Instructions on moving files between machines.

When using either a virtual machine image or bare metal hardware, you will need to move files back and forth between that machine and a machine that has python3. This is because overhead data is gathered using a machine that uses python2 because feather-trace-tools also requires python2 while the graph generation uses python3. To make sure there are no issues with this, we suggest the following ways to move files out of the vm/ssh machine.
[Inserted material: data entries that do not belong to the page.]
-- ==== Sys2Proof/Laws/Table.lean ====
section
/-! SUPPORT. Laws of the finite maps and byte memories: read after write, and that every operation keeps the canonical form. -/
namespace Sys2Proof.Machine
open Sys2Proof

/-! ### Reading after writing -/

@[simp] theorem tget_nil {α : Type} (n : Nat) : tget ([] : Tbl α) n = none := rfl

@[simp] theorem tget_tput_same {α : Type} (t : Tbl α) (n : Nat) (a : α) : tget (tput t n a) n = some a := by
  induction t with
  | nil => simp [tput, tget]
  | cons e t ih =>
    obtain ⟨k, b⟩ := e
    simp only [tput]
    split
    · simp [tget]
    · split
      · simp [tget]
      · rename_i h1 h2
        simp [tget, Ne.symm h2, ih]

theorem tget_tput_ne {α : Type} (t : Tbl α) {n m : Nat} (a : α) (h : m ≠ n) : tget (tput t n a) m = tget t m := by
  induction t with
  | nil => simp [tput, tget, Ne.symm h]
  | cons e t ih =>
    obtain ⟨k, b⟩ := e
    simp only [tput]
    split
    · simp [tget, Ne.symm h]
    · split
      · rename_i h1 h2
        subst h2
        simp [tget, Ne.symm h]
      · simp only [tget]
        split
        · rfl
        · exact ih

theorem tget_tput {α : Type} (t : Tbl α) (n m : Nat) (a : α) : tget (tput t n a) m = if m = n then some a else tget t m := by
  split
  · rename_i h; subst h; simp
  · exact tget_tput_ne t a ‹_›

@[simp] theorem tgetD_tput_same {α : Type} (t : Tbl α) (n : Nat) (a d : α) : tgetD (tput t n a) n d = a := by simp [tgetD]

theorem tgetD_tput_ne {α : Type} (t : Tbl α) {n m : Nat} (a d : α) (h : m ≠ n) : tgetD (tput t n a) m d = tgetD t m d := by
  simp [tgetD, tget_tput_ne t a h]

@[simp] theorem thas_tput_same {α : Type} (t : Tbl α) (n : Nat) (a : α) : thas (tput t n a) n = true := by simp [thas]

theorem thas_iff {α : Type} (t : Tbl α) (n : Nat) : thas t n = true ↔ ∃ a, tget t n = some a := by
  simp [thas, Option.isSome_iff_exists]

@[simp] theorem tget_tdel_same {α : Type} (t : Tbl α) (n : Nat) : tget (tdel t n) n = none := by
  induction t with
  | nil => rfl
  | cons e t ih =>
    obtain ⟨k, b⟩ := e
    simp only [tdel, List.filter_cons, bne_iff_ne, ne_eq] at ih ⊢
    by_cases h : k = n
    · simpa [h] using ih
    · simpa [h, tget] using ih

theorem tget_tdel_ne {α : Type} (t : Tbl α) {n m : Nat} (h : m ≠ n) : tget (tdel t n) m = tget t m := by
  induction t with
  | nil => rfl
  | cons e t ih =>
    obtain ⟨k, b⟩ := e
    simp only [tdel, List.filter_cons, bne_iff_ne, ne_eq] at ih ⊢
    by_cases hk : k = n
    · subst hk; simpa [tget, Ne.symm h] using ih
    · simp only [hk, not_false_eq_true, if_true, tget, ih]

/-! ### Keys strictly rising -/

theorem tsorted_cons_iff {α : Type} (k : Nat) (a : α) (t : Tbl α) :
    tsorted ((k, a) :: t) = true ↔ (∀ e ∈ t, k < e.1) ∧ tsorted t = true := by
  induction t generalizing k a with
  | nil => simp [tsorted]
  | cons e t ih =>
    obtain ⟨l, b⟩ := e
    simp only [tsorted, Bool.and_eq_true, decide_eq_true_eq, List.mem_cons, forall_eq_or_imp]
    constructor
    · rintro ⟨h1, h2⟩
      exact ⟨⟨h1, fun x hx => Nat.lt_trans h1 (((ih l b).1 h2).1 x hx)⟩, h2⟩
    · rintro ⟨⟨h1, _⟩, h2⟩
      exact ⟨h1, h2⟩

theorem tput_keys {α : Type} (t : Tbl α) (n : Nat) (a : α) : ∀ e ∈ tput t n a, e.1 = n ∨ e ∈ t := by
  induction t with
  | nil => simp [tput]
  | cons e t ih =>
    obtain ⟨k, b⟩ := e
    simp only [tput]
    split
    · intro x hx
      rcases List.mem_cons.1 hx with rfl | hx
      · exact .inl rfl
      · exact .inr hx
    · split
      · intro x hx
        rcases List.mem_cons.1 hx with rfl | hx
        · exact .inl rfl
        · exact .inr (List.mem_cons_of_mem _ hx)
      · intro x hx
        rcases List.mem_cons.1 hx with rfl | hx
        · simp
        · rcases ih x hx with h | h
          · exact .inl h
          · exact .inr (List.mem_cons_of_mem _ h)

theorem tsorted_tput {α : Type} (t : Tbl α) (n : Nat) (a : α) (h : tsorted t = true) : tsorted (tput t n a) = true := by
  induction t with
  | nil => rfl
  | cons e t ih =>
    obtain ⟨k, b⟩ := e
    obtain ⟨h1, h2⟩ := (tsorted_cons_iff k b t).1 h
    simp only [tput]
    split
    · rename_i hn
      exact (tsorted_cons_iff n a _).2 ⟨fun x hx => by
        rcases List.mem_cons.1 hx with rfl | hx
        · exact hn
        · exact Nat.lt_trans hn (h1 x hx), h⟩
    · split
      · rename_i hn
        subst hn
        exact (tsorted_cons_iff _ a t).2 ⟨h1, h2⟩
      · rename_i hn1 hn2
        refine (tsorted_cons_iff k b _).2 ⟨fun x hx => ?_, ih h2⟩
        rcases tput_keys t n a x hx with h' | h'
        · omega
        · exact h1 x h'

theorem tsorted_filter {α : Type} (p : Nat × α → Bool) (t : Tbl α) (h : tsorted t = true) : tsorted (t.filter p) = true := by
  induction t with
  | nil => rfl
  | cons e t ih =>
    obtain ⟨k, b⟩ := e
    obtain ⟨h1, h2⟩ := (tsorted_cons_iff k b t).1 h
    simp only [List.filter_cons]
    split
    · exact (tsorted_cons_iff k b _).2 ⟨fun x hx => h1 x (List.mem_filter.1 hx).1, ih h2⟩
    · exact ih h2

theorem tsorted_tdel {α : Type} (t : Tbl α) (n : Nat) (h : tsorted t = true) : tsorted (tdel t n) = true := tsorted_filter _ t h

theorem tsorted_tmod {α : Type} (t : Tbl α) (n : Nat) (f : α → α) (h : tsorted t = true) : tsorted (tmod t n f) = true := by
  unfold tmod
  split
  · exact tsorted_tput _ _ _ h
  · exact h

/-! ### Byte memories -/

theorem Memory.wf_iff (m : Cells) : Memory.wf m = true ↔ tsorted m = true ∧ ∀ e ∈ m, e.2 ≠ 0 := by
  simp [Memory.wf]

theorem Memory.wf_nil : Memory.wf [] = true := rfl

theorem Memory.wf_filter (p : Nat × W8 → Bool) (m : Cells) (h : Memory.wf m = true) : Memory.wf (m.filter p) = true := by
  rw [Memory.wf_iff] at h ⊢
  exact ⟨tsorted_filter p m h.1, fun e he => h.2 e (List.mem_filter.1 he).1⟩

theorem Memory.wf_bput (m : Cells) (a : Nat) (b : W8) (h : Memory.wf m = true) : Memory.wf (bput m a b) = true := by
  unfold bput
  split
  · exact Memory.wf_filter _ m h
  · rename_i hb
    rw [Memory.wf_iff] at h ⊢
    refine ⟨tsorted_tput _ _ _ h.1, ?_⟩
    have key : ∀ (t : Cells), (∀ e ∈ t, e.2 ≠ 0) → ∀ e ∈ tput t a b, e.2 ≠ 0 := by
      intro t ht
      induction t with
      | nil => intro e he; simp [tput] at he; simpa [he] using hb
      | cons x t ih =>
        obtain ⟨k, c⟩ := x
        simp only [tput]
        have ht' : ∀ e ∈ t, e.2 ≠ 0 := fun e he => ht e (List.mem_cons_of_mem _ he)
        split
        · intro e he
          rcases List.mem_cons.1 he with rfl | he
          · exact hb
          · exact ht e he
        · split
          · intro e he
            rcases List.mem_cons.1 he with rfl | he
            · exact hb
            · exact ht' e he
          · intro e he
            rcases List.mem_cons.1 he with rfl | he
            · exact ht _ (List.mem_cons_self ..)
            · exact ih ht' e he
    exact key m h.2

theorem Memory.wf_bputs (bs : List W8) (m : Cells) (a : Nat) (h : Memory.wf m = true) : Memory.wf (bputs m a bs) = true := by
  induction bs generalizing m a with
  | nil => exact h
  | cons b bs ih => exact ih _ _ (Memory.wf_bput m a b h)

theorem Memory.wf_bclear (m : Cells) (lo hi : Nat) (h : Memory.wf m = true) : Memory.wf (bclear m lo hi) = true := Memory.wf_filter _ m h

@[simp] theorem bget_nil (a : Nat) : bget [] a = 0 := rfl

@[simp] theorem bget_bput_same (m : Cells) (a : Nat) (b : W8) : bget (bput m a b) a = b := by
  unfold bput bget
  split
  · rename_i h; subst h; simp
  · simp

theorem bget_bput_ne (m : Cells) {a c : Nat} (b : W8) (h : c ≠ a) : bget (bput m a b) c = bget m c := by
  unfold bput bget
  split
  · rw [tget_tdel_ne _ h]
  · rw [tget_tput_ne _ _ h]

/-- A write leaves every byte outside it alone. -/
theorem bget_bputs_outside (bs : List W8) (m : Cells) (a c : Nat) (h : c < a ∨ a + bs.length ≤ c) : bget (bputs m a bs) c = bget m c := by
  induction bs generalizing m a with
  | nil => rfl
  | cons b bs ih =>
    simp only [List.length_cons] at h
    simp only [bputs]
    rw [ih _ _ (by omega), bget_bput_ne _ _ (by omega)]

/-- A byte inside a write reads as the byte written. -/
theorem bget_bputs_inside (bs : List W8) (m : Cells) (a i : Nat) (h : i < bs.length) : bget (bputs m a bs) (a + i) = bs[i] := by
  induction bs generalizing m a i with
  | nil => simp at h
  | cons b bs ih =>
    simp only [bputs]
    cases i with
    | zero =>
      rw [bget_bputs_outside _ _ _ _ (by omega)]
      simp
    | succ i =>
      have := ih (bput m a b) (a + 1) i (by simpa using h)
      rw [show a + (i + 1) = a + 1 + i by omega, this]
      simp

@[simp] theorem bgets_length (m : Cells) (a n : Nat) : (bgets m a n).length = n := by
  induction n generalizing a with
  | zero => rfl
  | succ n ih => simp [bgets, ih]

/-- Reading back what was written. -/
theorem bgets_bputs (bs : List W8) (m : Cells) (a : Nat) : bgets (bputs m a bs) a bs.length = bs := by
  induction bs generalizing m a with
  | nil => rfl
  | cons b bs ih =>
    simp only [List.length_cons, bgets, bputs]
    rw [ih, bget_bputs_outside _ _ _ _ (by omega)]
    simp

/-! ### Little-endian numbers -/

@[simp] theorem leBytes_length (n v : Nat) : (leBytes n v).length = n := by
  induction n generalizing v with
  | zero => rfl
  | succ n ih => simp [leBytes, ih]

theorem leNat_leBytes (n v : Nat) : leNat (leBytes n v) = v % 256 ^ n := by
  induction n generalizing v with
  | zero => simp [leBytes, leNat, Nat.mod_one]
  | succ n ih =>
    simp only [leBytes, leNat, ih, BitVec.toNat_ofNat]
    rw [show 256 ^ (n + 1) = 256 * 256 ^ n from by rw [Nat.pow_succ, Nat.mul_comm], Nat.mod_mul]

theorem leNat_lt (bs : List W8) : leNat bs < 256 ^ bs.length := by
  induction bs with
  | nil => simp [leNat]
  | cons b bs ih =>
    have := b.isLt
    simp only [leNat, List.length_cons, Nat.pow_succ]
    omega

theorem leBytes_leNat (bs : List W8) : leBytes bs.length (leNat bs) = bs := by
  induction bs with
  | nil => rfl
  | cons b bs ih =>
    have hb := b.isLt
    have h1 : (b.toNat + 256 * leNat bs) / 256 = leNat bs := by omega
    simp only [List.length_cons, leBytes, leNat, h1, ih]
    congr 1
    apply BitVec.eq_of_toNat_eq
    simp only [BitVec.toNat_ofNat]
    omega

/-! ### Lanes and rows -/

theorem getLsbD_maskUpTo (p : Nat → Bool) (n l : Nat) (hn : n ≤ 64) : (maskUpTo p n).getLsbD l = (decide (l < n) && p l) := by
  induction n with
  | zero => simp [maskUpTo]
  | succ n ih =>
    have ih := ih (by omega)
    simp only [maskUpTo]
    by_cases hl : l = n
    · subst hl
      split <;> simp_all
    · have h1 : (l < n + 1) = (l < n) := by simp; omega
      split
      · simp only [BitVec.getLsbD_or, ih, BitVec.getLsbD_twoPow, h1]
        have : (n = l) = False := by simp; omega
        simp [this]
      · simp [ih, h1]

/-- A lane is in `maskOf p` when it is one of the 64 and `p` holds of it. -/
@[simp] theorem getLsbD_maskOf (p : Nat → Bool) (l : Nat) : (maskOf p).getLsbD l = (decide (l < 64) && p l) := getLsbD_maskUpTo p 64 l (by omega)

@[simp] theorem rget_rowOf (f : Nat → W32) (l : Nat) (h : l < 64) : rget (rowOf f) l = f l := by
  simp [rget, rowOf, List.getD_eq_getElem?_getD, List.getElem?_map, List.getElem?_range h]

@[simp] theorem rowOf_length (f : Nat → W32) : (rowOf f).length = 64 := by simp [rowOf]

theorem rget_rowMerge (m : Lanes) (new old : Row) (l : Nat) (h : l < 64) :
    rget (rowMerge m new old) l = if m.getLsbD l then rget new l else rget old l := by
  simp [rowMerge, rget_rowOf _ l h]

@[simp] theorem mem_laneList (m : Lanes) (l : Nat) : l ∈ laneList m ↔ l < 64 ∧ m.getLsbD l = true := by simp [laneList]

/-! ### Lists changed at one place -/

@[simp] theorem listSet_length {α : Type} (l : List α) (n : Nat) (a : α) : (listSet l n a).length = l.length := by
  induction l generalizing n with
  | nil => rfl
  | cons b l ih => cases n <;> simp [listSet, ih]

theorem getElem?_listSet_same {α : Type} (l : List α) (n : Nat) (a : α) (h : n < l.length) : (listSet l n a)[n]? = some a := by
  induction l generalizing n with
  | nil => simp at h
  | cons b l ih =>
    cases n with
    | zero => rfl
    | succ n => simpa [listSet] using ih n (by simpa using h)

theorem getElem?_listSet_ne {α : Type} (l : List α) (n m : Nat) (a : α) (h : m ≠ n) : (listSet l n a)[m]? = l[m]? := by
  induction l generalizing n m with
  | nil => rfl
  | cons b l ih =>
    cases n with
    | zero =>
      cases m with
      | zero => exact absurd rfl h
      | succ m => rfl
    | succ n =>
      cases m with
      | zero => rfl
      | succ m => simpa [listSet] using ih n m (by omega)

end Sys2Proof.Machine
end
The easiest way to get csv files off of the provided machine is to use scp or FileZilla.

For scp, simply:
For folders: scp user@host:/path/to/folder/* /localpath/to/folder
For individual files: scp user@host:/path/to/file /localpath/to/file

For FileZilla, open the site manager then create a new site. Ensure the protocol is set to SFTP - SSH File Transfer Protocol. Enter the username, password, and the host ip address.
Install openssh-server in the virtual machine.
sudo apt install openssh-server

Then retrieve files either through scp or FileZilla as detailed in the SSH tab.


Note, for VirtualBox, you will need to port forward port 22. When the VM is off, open Settings -> Network -> Port Forwarding. Here, add a rule where the host and guest port are both 22. You can then use either scp/FileZilla as detailed in the SSH tab.
Install openssh-server in the virtual machine.
sudo apt install openssh-server

Then retrieve files either through scp or FileZilla as detailed in the SSH tab.